▶ [The problem]
Look through the records below for the line holding "(10_state.md R12). -/". Write it out exactly, with each following line through the line holding "0x33, 0x34] ++".

▶ [Supplied material]
☆ ☆ ☆ ☆ ☆
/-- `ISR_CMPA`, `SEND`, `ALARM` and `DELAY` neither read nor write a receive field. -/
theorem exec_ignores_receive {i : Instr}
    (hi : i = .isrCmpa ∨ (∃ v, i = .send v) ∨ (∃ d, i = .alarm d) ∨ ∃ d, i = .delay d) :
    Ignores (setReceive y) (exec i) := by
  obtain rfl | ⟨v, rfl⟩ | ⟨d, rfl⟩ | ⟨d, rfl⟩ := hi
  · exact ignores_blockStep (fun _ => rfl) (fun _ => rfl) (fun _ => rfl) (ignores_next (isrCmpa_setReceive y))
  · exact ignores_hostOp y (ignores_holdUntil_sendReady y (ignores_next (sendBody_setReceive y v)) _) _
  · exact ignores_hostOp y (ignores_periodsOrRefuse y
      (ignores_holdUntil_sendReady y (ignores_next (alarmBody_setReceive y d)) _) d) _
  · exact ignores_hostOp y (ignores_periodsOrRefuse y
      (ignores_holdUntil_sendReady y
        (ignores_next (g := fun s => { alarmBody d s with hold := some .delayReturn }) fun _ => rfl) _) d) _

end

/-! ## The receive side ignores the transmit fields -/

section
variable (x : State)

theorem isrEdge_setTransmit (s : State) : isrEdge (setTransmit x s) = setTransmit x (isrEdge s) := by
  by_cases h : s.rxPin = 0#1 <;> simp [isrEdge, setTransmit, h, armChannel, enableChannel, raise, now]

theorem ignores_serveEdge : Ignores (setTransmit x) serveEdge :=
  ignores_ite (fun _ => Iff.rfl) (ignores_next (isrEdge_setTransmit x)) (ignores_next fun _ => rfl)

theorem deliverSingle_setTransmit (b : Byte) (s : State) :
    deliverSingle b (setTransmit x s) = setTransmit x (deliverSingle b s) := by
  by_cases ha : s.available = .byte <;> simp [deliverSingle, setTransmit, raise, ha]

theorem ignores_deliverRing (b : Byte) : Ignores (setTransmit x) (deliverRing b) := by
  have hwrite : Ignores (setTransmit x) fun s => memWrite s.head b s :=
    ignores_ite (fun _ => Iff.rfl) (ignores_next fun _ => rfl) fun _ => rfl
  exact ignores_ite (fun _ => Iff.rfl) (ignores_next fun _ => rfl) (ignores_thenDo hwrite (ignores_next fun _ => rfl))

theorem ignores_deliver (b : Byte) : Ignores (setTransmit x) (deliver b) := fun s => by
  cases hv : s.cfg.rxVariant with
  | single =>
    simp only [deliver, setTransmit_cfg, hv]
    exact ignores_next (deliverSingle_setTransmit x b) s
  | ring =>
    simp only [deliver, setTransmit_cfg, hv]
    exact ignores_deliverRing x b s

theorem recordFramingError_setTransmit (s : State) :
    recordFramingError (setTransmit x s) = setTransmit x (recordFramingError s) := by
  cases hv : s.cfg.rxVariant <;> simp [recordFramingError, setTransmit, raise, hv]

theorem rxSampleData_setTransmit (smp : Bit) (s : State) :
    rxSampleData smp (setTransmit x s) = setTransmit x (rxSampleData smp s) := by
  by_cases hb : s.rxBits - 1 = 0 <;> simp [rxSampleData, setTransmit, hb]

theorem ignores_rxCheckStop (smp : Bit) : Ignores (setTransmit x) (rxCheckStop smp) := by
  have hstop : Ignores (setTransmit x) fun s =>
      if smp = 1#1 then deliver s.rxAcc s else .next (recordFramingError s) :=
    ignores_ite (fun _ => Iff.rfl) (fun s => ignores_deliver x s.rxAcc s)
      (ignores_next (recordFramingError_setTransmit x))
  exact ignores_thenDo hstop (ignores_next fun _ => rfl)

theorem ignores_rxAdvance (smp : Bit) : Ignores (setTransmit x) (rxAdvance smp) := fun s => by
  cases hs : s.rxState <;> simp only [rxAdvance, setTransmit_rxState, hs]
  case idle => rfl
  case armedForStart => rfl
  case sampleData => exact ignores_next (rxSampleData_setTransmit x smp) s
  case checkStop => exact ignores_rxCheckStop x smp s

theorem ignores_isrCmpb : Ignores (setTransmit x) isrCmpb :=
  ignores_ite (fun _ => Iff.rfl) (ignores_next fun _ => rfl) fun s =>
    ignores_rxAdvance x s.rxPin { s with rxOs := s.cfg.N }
☆ ☆ ☆ ☆ ☆
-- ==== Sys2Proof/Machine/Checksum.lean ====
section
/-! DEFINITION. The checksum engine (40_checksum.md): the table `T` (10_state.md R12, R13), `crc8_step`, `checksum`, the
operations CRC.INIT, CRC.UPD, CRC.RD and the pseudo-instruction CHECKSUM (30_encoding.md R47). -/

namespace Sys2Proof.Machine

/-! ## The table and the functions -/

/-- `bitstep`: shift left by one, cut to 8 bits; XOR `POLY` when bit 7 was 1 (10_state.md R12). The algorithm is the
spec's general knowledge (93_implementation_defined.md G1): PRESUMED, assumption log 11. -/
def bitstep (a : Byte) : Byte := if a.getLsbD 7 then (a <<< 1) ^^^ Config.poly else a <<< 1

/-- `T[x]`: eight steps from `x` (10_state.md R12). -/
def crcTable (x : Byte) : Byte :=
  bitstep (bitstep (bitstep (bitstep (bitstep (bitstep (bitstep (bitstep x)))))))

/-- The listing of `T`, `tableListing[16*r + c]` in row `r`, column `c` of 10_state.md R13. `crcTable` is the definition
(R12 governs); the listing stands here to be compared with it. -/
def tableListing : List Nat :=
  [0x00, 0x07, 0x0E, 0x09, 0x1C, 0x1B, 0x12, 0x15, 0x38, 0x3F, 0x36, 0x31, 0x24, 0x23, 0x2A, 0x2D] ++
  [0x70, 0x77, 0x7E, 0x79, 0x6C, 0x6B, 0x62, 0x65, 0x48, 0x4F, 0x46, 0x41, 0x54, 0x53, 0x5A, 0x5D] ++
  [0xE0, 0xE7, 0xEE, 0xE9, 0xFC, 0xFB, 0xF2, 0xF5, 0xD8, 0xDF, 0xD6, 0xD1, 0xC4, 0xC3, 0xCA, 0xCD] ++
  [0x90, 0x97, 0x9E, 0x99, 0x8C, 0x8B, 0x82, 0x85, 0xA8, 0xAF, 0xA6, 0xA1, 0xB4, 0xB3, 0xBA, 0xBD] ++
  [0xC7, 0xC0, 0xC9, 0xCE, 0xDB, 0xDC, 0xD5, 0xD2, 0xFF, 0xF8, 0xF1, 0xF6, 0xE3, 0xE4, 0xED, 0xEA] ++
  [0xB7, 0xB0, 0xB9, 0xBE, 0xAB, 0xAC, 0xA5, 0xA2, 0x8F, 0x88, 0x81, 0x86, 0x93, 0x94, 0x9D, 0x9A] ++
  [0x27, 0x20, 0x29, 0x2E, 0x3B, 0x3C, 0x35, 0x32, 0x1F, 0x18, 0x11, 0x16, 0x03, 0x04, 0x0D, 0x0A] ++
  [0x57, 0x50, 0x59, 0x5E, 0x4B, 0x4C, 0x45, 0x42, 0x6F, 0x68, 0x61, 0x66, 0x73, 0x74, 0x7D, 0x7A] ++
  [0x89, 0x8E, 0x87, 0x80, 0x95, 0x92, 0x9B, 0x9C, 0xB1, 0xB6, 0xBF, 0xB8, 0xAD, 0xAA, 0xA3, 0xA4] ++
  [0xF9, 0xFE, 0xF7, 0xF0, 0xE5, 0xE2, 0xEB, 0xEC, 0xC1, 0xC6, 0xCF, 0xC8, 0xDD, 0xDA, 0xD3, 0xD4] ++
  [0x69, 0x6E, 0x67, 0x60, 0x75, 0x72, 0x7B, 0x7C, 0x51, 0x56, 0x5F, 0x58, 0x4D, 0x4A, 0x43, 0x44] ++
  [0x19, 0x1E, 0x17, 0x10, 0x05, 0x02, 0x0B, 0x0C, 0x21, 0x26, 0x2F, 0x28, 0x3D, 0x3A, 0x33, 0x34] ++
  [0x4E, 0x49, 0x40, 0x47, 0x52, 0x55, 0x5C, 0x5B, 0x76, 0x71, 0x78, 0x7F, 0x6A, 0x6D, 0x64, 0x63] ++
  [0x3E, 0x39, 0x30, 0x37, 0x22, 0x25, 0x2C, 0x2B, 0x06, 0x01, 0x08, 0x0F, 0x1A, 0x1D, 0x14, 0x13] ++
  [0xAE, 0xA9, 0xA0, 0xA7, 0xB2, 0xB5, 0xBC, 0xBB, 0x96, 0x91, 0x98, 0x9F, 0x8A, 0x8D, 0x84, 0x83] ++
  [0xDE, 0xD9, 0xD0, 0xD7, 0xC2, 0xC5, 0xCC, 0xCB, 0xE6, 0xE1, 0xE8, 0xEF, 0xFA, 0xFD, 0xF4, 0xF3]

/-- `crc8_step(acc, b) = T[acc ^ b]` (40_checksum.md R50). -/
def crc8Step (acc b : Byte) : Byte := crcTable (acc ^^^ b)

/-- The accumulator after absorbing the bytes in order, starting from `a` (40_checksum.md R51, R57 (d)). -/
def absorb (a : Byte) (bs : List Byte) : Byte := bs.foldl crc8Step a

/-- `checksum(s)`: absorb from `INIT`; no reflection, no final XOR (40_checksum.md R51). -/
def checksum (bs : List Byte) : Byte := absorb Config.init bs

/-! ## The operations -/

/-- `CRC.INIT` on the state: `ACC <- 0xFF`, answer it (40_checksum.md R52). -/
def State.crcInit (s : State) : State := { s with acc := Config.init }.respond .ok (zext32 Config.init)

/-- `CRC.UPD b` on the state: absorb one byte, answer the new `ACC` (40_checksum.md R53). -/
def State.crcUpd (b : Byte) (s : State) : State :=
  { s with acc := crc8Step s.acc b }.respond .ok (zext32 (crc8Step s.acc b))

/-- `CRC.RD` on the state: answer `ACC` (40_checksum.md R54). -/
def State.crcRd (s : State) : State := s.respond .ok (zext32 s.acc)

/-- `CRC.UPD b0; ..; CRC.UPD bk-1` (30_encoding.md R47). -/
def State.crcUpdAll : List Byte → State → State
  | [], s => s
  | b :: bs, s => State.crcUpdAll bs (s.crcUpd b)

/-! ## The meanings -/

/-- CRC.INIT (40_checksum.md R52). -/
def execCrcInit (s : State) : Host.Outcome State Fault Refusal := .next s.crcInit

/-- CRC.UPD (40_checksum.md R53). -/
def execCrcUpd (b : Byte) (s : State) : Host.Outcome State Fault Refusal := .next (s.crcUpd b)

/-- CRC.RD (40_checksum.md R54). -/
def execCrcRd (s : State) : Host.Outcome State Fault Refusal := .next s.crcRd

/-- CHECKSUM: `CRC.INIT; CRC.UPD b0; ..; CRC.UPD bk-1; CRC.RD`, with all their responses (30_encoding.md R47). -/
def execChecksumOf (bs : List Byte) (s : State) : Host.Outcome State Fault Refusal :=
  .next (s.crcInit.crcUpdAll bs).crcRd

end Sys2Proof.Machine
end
☆ ☆ ☆ ☆ ☆
▶ [Solution to the problem]
/-- `T[x]`: eight steps from `x` (10_state.md R12). -/
def crcTable (x : Byte) : Byte :=
  bitstep (bitstep (bitstep (bitstep (bitstep (bitstep (bitstep (bitstep x)))))))

/-- The listing of `T`, `tableListing[16*r + c]` in row `r`, column `c` of 10_state.md R13. `crcTable` is the definition
(R12 governs); the listing stands here to be compared with it. -/
def tableListing : List Nat :=
  [0x00, 0x07, 0x0E, 0x09, 0x1C, 0x1B, 0x12, 0x15, 0x38, 0x3F, 0x36, 0x31, 0x24, 0x23, 0x2A, 0x2D] ++
  [0x70, 0x77, 0x7E, 0x79, 0x6C, 0x6B, 0x62, 0x65, 0x48, 0x4F, 0x46, 0x41, 0x54, 0x53, 0x5A, 0x5D] ++
  [0xE0, 0xE7, 0xEE, 0xE9, 0xFC, 0xFB, 0xF2, 0xF5, 0xD8, 0xDF, 0xD6, 0xD1, 0xC4, 0xC3, 0xCA, 0xCD] ++
  [0x90, 0x97, 0x9E, 0x99, 0x8C, 0x8B, 0x82, 0x85, 0xA8, 0xAF, 0xA6, 0xA1, 0xB4, 0xB3, 0xBA, 0xBD] ++
  [0xC7, 0xC0, 0xC9, 0xCE, 0xDB, 0xDC, 0xD5, 0xD2, 0xFF, 0xF8, 0xF1, 0xF6, 0xE3, 0xE4, 0xED, 0xEA] ++
  [0xB7, 0xB0, 0xB9, 0xBE, 0xAB, 0xAC, 0xA5, 0xA2, 0x8F, 0x88, 0x81, 0x86, 0x93, 0x94, 0x9D, 0x9A] ++
  [0x27, 0x20, 0x29, 0x2E, 0x3B, 0x3C, 0x35, 0x32, 0x1F, 0x18, 0x11, 0x16, 0x03, 0x04, 0x0D, 0x0A] ++
  [0x57, 0x50, 0x59, 0x5E, 0x4B, 0x4C, 0x45, 0x42, 0x6F, 0x68, 0x61, 0x66, 0x73, 0x74, 0x7D, 0x7A] ++
  [0x89, 0x8E, 0x87, 0x80, 0x95, 0x92, 0x9B, 0x9C, 0xB1, 0xB6, 0xBF, 0xB8, 0xAD, 0xAA, 0xA3, 0xA4] ++
  [0xF9, 0xFE, 0xF7, 0xF0, 0xE5, 0xE2, 0xEB, 0xEC, 0xC1, 0xC6, 0xCF, 0xC8, 0xDD, 0xDA, 0xD3, 0xD4] ++
  [0x69, 0x6E, 0x67, 0x60, 0x75, 0x72, 0x7B, 0x7C, 0x51, 0x56, 0x5F, 0x58, 0x4D, 0x4A, 0x43, 0x44] ++
  [0x19, 0x1E, 0x17, 0x10, 0x05, 0x02, 0x0B, 0x0C, 0x21, 0x26, 0x2F, 0x28, 0x3D, 0x3A, 0x33, 0x34] ++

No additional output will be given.